- [Dataset extract]
—————

theorem FrameUnit.lawful_windowStart {f : FrameUnit} {i : WindowIndex} {n : BitVec 16} (hs : f.state = .framing)
    (hi : i.val < f.activeBank.count.val) (h : f.Lawful) :
    FrameUnit.Lawful { f with windowIndex := i, ticksRemaining :=
      (FrameUnit.activeBank { f with ticksRemaining := n }).windows[i].length } :=
  { h with
    windowInFrame := fun _ => hi
    indexOutside := fun hd => by simp [FrameUnit.dispatching, hs] at hd
    ticksOutside := fun hn => absurd hs hn
    ticksWithin := fun _ => FrameUnit.bank_lawful h f.active i }

/-- FRAMING ends in GAP under SYNC mode alone (R158 (c)). -/
theorem FrameUnit.lawful_gap {f : FrameUnit} (hs : f.state = .framing) (hm : f.syncMode = .sync) (h : f.Lawful) :
    FrameUnit.Lawful { f with ticksRemaining := 0, state := .gap, gapTicks := 0 } :=
  { h with
    activeHasWindow := fun _ => h.activeHasWindow (by rw [hs]; decide)
    windowInFrame := fun _ => h.windowInFrame (by simp [FrameUnit.dispatching, hs])
    indexOutside := fun hd => by simp [FrameUnit.dispatching] at hd
    ticksOutside := fun _ => rfl
    ticksWithin := fun he => by cases he
    gapOutside := fun hn => absurd rfl hn
    syncStates := fun _ => hm
    tickRuns := fun _ => h.tickRuns (by rw [hs]; decide) }

/-- What the window's end leaves does not look at the ticks that remained (R158). -/
theorem FrameUnit.startFrame_ticksRemaining (f : FrameUnit) (n : BitVec 16) :
    FrameUnit.startFrame { f with ticksRemaining := n } = f.startFrame := by
  simp only [FrameUnit.startFrame]
  congr 1

theorem Keeps.windowEnds {i : Instr} (s : State) (hi : framing i = true) (hs : s.frame.state = .framing) :
    Keeps i s (State.windowEnds { s with frame := { s.frame with ticksRemaining := 0 } }) := by
  unfold State.windowEnds
  split
  · next j hj =>
    obtain ⟨-, hlt⟩ := FrameUnit.nextWindow_some hj
    exact (Keeps.setFrame (s := s) _ hi (FrameUnit.lawful_windowStart hs hlt)).moves ((Moves.refl _).request _)
  · split
    · have hframe : Keeps i s { s with frame := s.frame.startFrame } :=
        Keeps.setFrame _ hi fun h => FrameUnit.startFrame_lawful_running h (by rw [hs]; decide)
      unfold State.frameStart
      simp only [FrameUnit.startFrame_ticksRemaining]
      exact hframe.moves (((Moves.refl _).request _).request _)
    · next hm => exact Keeps.setFrame (s := s) _ hi (FrameUnit.lawful_gap hs hm)
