-- ==== Sys2Proof/Certificates/Slice0/Obligations.lean ====
section
/-! DEFINITION. The statements about this machine. OBLIGATIONS.json gives each its rules and its words. -/

open Sys2Proof Sys2Proof.Machine

/-- After reset: privileged mode, relocation off, pc = 0xFFFFFFFC, every general register 0, every FSL queue empty and not
full, every memory byte reads 0, no program loaded, no UDI defined. The spec states no reset value (R45): these are
the model's (logs 2, 3, 7, 16, 18, 24). (10_state section 9, 92_eei_decisions section 2) -/
def Obligations.ResetState : Prop :=
  State.reset.priv = .privileged ∧ State.reset.dataReloc = false ∧ State.reset.pc = 0xFFFFFFFC#32 ∧
    State.reset.progLen = 0 ∧ (∀ r, State.reset.readGpr r = 0#32) ∧
    (∀ x, State.reset.inQueue x = [] ∧ State.reset.outQueue x = [] ∧ State.reset.isFull x = false) ∧
    (∀ a, State.reset.mem.read a = 0#8) ∧ ∀ n rcn, State.reset.udiDef n rcn = none

/-- State.reset has memory in canonical form, pc a multiple of 4, launch parameters as the spec asks (N_FSL in 1..32,
GET_ENC as R86 constrains it), and nothing queued on an interface that does not exist. The values are the model's
(logs 1, 3, 7, 16). (10_state R24, 00_scope R10, 30_encoding R86) -/
def Obligations.ResetMeetsInvariant : Prop :=
  State.reset.Inv

/-- For every state that meets Inv (canonical memory, aligned pc, launch parameters as the spec asks, absent interfaces
empty), if step answers a next state, that state meets Inv. One proof covers all 44 instructions and every move of the
environment. (10_state R24, 10_state R36, 30_encoding R86) -/
def Obligations.StepKeepsInvariant : Prop :=
  ∀ s t : State, s.Inv → step s = .next t → t.Inv

/-- For every state with canonical memory, if step answers a next state then the program text stands where it stood, is as
long as it was, and every byte of it reads as before: no store of the extension changes an instruction of the run.
(20_memory R67, 70_reset_and_hazards R270) -/
def Obligations.StepKeepsProgramText : Prop :=
  ∀ s t : State, s.mem.wf = true → step s = .next t → sameText s t

/-- If pc is a multiple of 4 and in the program text and the bytes at pc decode to an instruction i, step is exec of i on
the state after the environment's turn; with no move pending the turn changes nothing, and an instruction the decoder
answers is well formed. (20_memory R69, 30_encoding R90, 10_state R37) -/
def Obligations.StepRunsDecodedInstruction : Prop :=
  ∀ (s : State) (i : Instr) (rest : List Byte), s.pcAligned = true → s.fetchPlace = .text →
    decode s.cfg.getEnc s.fetchBytes = .ok (i, rest) →
      step s = exec i s.envTurn ∧ (s.env = [] → s.envTurn = s) ∧ i.wellFormed = true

—————

- [Task requirements]
Could you return exactly the stretch of the data above that starts at the line with "f.startFrame := by" and ends at the line with "open Sys2Proof Sys2Proof.Machine", both lines included?

- [Answer box]
    FrameUnit.startFrame { f with ticksRemaining := n } = f.startFrame := by
  simp only [FrameUnit.startFrame]
  congr 1

theorem Keeps.windowEnds {i : Instr} (s : State) (hi : framing i = true) (hs : s.frame.state = .framing) :
    Keeps i s (State.windowEnds { s with frame := { s.frame with ticksRemaining := 0 } }) := by
  unfold State.windowEnds
  split
  · next j hj =>
    obtain ⟨-, hlt⟩ := FrameUnit.nextWindow_some hj
    exact (Keeps.setFrame (s := s) _ hi (FrameUnit.lawful_windowStart hs hlt)).moves ((Moves.refl _).request _)
  · split
    · have hframe : Keeps i s { s with frame := s.frame.startFrame } :=
        Keeps.setFrame _ hi fun h => FrameUnit.startFrame_lawful_running h (by rw [hs]; decide)
      unfold State.frameStart
      simp only [FrameUnit.startFrame_ticksRemaining]
      exact hframe.moves (((Moves.refl _).request _).request _)
    · next hm => exact Keeps.setFrame (s := s) _ hi (FrameUnit.lawful_gap hs hm)
-- ==== Sys2Proof/Certificates/Slice0/Obligations.lean ====
section
/-! DEFINITION. The statements about this machine. OBLIGATIONS.json gives each its rules and its words. -/

open Sys2Proof Sys2Proof.Machine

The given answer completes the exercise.